So far the results of previous investigations indicate that the main force for the labium extension is produced by abdominal dorso-ventral muscles and transmitted to the labium as haemolymph pressure increases [11–14]. The same abdominal muscles are also involved in the mechanism of water intake into the digestive tract, to increase the body pressure, for respiration and swimming by jet propulsion [12, 29–31]; the latter is an escape mechanism in anisopteran larvae . Epiprocta [Anisoptera + Epiophebia] use a dedicated internal respiration organ and are able to escape via jet propulsion (never observed in Epiophlebia) . The ability to increase haemolymph pressure by closing their anal valve, in order to propel the prehensile mask, is therefore studied in anisopteran taxa only. The mechanism of propelling the prehensile mask in Zygoptera is not properly studied so far, due to missing experimental investigations and a differing larval anatomy as mentioned above. Caillère [33, 34] investigated the prey capturing strike of Zygoptera mentioning a convergent movement of the gills and the beginning of a forward movement of the digestive tract (abdomen) just before the prey capturing process. The extension of the prehensile mask and the forward movement of the abdomen stop simultaneously, and at almost the same time, the convergent movement of the gills ceases [33, 34]. This observation as well as the investigations by Eriksen , Miller [17, 18] and Sesterhenn and colleagues  confirm that also Zygoptera are able of an water intake into their digestive tract even though their external gills are responsible for a significant part of the gas exchange , as already Tillyard  suggested. However, the internal anatomy differs at least in the “lack of the diaphragm and the sub-intestinal muscle, which allows anisoptera larvae to suck water directly into the branchial chamber” (,p.386). Zygoptera are therefore restricted to a more gulping like ventilation, most likely due to the mentioned differences and a smaller volume of the related respiratory organs .
Since it is implausible – parsimony principle – that Zygoptera and Anisoptera use different mechanisms for such a highly complex biomechanical process, we safely can assume that the extension of the labium in Anisoptera as well as in Zygoptera is based on the same principles. Nevertheless, the mechanism of the mask propelling within the Odonata – considering Zygoptera and Anisoptera – should be reinvestigated because of the significant differences mentioned.
The second important process in prey capturing, is the prey grasping, which is realised by the strongest musculature found in the prehensile mask (Fig. 5). The adductor muscle 0la13 realizes the grasping and clutching of the prey at the tip of the labium by closing the labial palps with the movable hooks. The abductor muscle 0la14 realizes the opening of the labial palps, to release the prey remains and bring the palps in the initial position for new prey capturing process.

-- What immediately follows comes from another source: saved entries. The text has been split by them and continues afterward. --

-- ==== Sys2Proof/Syntax.lean ====
section
/-! DEFINITION. The commands of the block: one constructor for each row of the opcode table, with its operands. -/

namespace Sys2Proof

/-- The operand fields of a cluster instruction word (R145): everything but its opcode. -/
structure Fields where
  d : BitVec 5 := 0
  x : BitVec 5 := 0
  y : BitVec 5 := 0
  z : BitVec 5 := 0
  pg : BitVec 3 := 0
  pn : Bool := false
  imm : BitVec 32 := 0
deriving DecidableEq, Repr

/-- What a calibration slot measured (R84, R87): the tile's junction temperature in sensor units; trims needed, by physical column and
`adc_range`, offset ones in 1/8 LSB and gain ones in 1/1,024; residuals after trim by column and ladder tap, in thousandths of an LSB;
deviations of the measured cell charge from 15 × Cw by column, in thousandths of a unit of Q; and the largest deviation of a ladder's
taps from the other ladders', in millionths of full scale.  What is not listed is as it was, and in tolerance.  A slot uses those of its
own measurement. -/
structure CalMeas where
  temp : Int := 0
  off : List (Nat × Nat × Int) := []
  gain : List (Nat × Nat × Int) := []
  resid : List (Nat × Nat × Nat) := []
  drift : List (Nat × Int) := []
  ladders : List (Nat × Nat) := []
deriving DecidableEq, Repr

/-- One frame period of a receiver (R336, R349): coding, preambles and parity are good; the period is more than 12.5 % from
nominal; a Z preamble; validity bits; port words; channel-status and user bits; the frame rate against the nominal of the configured rate in
0.01 ppm as the block mean has it; and the rate code that the block mean matches, 7 for none. -/
structure RxFrame where
  good : Bool := true
  off : Bool := false
  z : Bool := false
  inv0 : Bool := false
  inv1 : Bool := false
  w0 : BitVec 32 := 0
  w1 : BitVec 32 := 0
  c0 : Bool := false
  c1 : Bool := false
  u0 : Bool := false
  u1 : Bool := false
  ppm : Int := 0
  mean : BitVec 3 := 7
deriving DecidableEq, Repr

/-- What a negotiation found (R357): the partner's device ID, port, highest rate and lane mask, and the lanes that pass the test at
rates 0, 1 and 2. -/
structure Negotiated where
  partner : BitVec 13 := 0
  pport : BitVec 2 := 0
  prate : Nat := 0
  plane : BitVec 9 := 511
  pass0 : BitVec 9 := 511
  pass1 : BitVec 9 := 511
  pass2 : BitVec 9 := 511
deriving DecidableEq, Repr

/-- The three link events that reset every enabled client (R304). -/
inductive LinkReset where
  | functionLevel | hot | linkDown
deriving DecidableEq, Repr

/-- One layer record of a model with what the loader programs for it (R50, R52): `tile` counts the copy's slots; `lambda` is the
accumulator unit λ that the loader chose for the record (R67), as BF16. -/
structure RecDesc where
  tile : Nat := 0
  recIx : Nat := 0
  raw : BitVec 128 := 0
  streamed : Bool := false
  codes : List (BitVec 8) := []
  params : List (BitVec 32) := []
  lambda : BitVec 16 := 0
deriving DecidableEq, Repr

/-- An attention layer's declaration (R200); the cache format is BF16 or INT8. -/
structure AttnDecl where
  heads : Nat := 1
  dk : Nat := 16
  dv : Nat := 16
  positions : Nat := 64
  int8 : Bool := false
deriving DecidableEq, Repr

The hypopharynx (Fig. 5) is situated in the preoral cavity in front of the functional mouth . The strongest muscle 0hy3 is the retractor of the hypopharynx, originating on the tentorium to allow a caudal movement and therefore a widening of the oral cavity. Muscle 0hy2 originating at the frons, most likely is able to protract the hypopharynx into the oral cavity, serving as antagonist to 0hy3. In Odonata, the unique T-rod or T-shaped rod is originating from the hypopharynx and 0hy7, which originates on the T-rod and inserts within the prehensile labial mask plays an important role in its movement (cf. paragraph on the labium). The small muscles 0hy9 and 0hy10 attaching at the left and the right side of the suspensorial sclerites might deform the hypopharynx laterally.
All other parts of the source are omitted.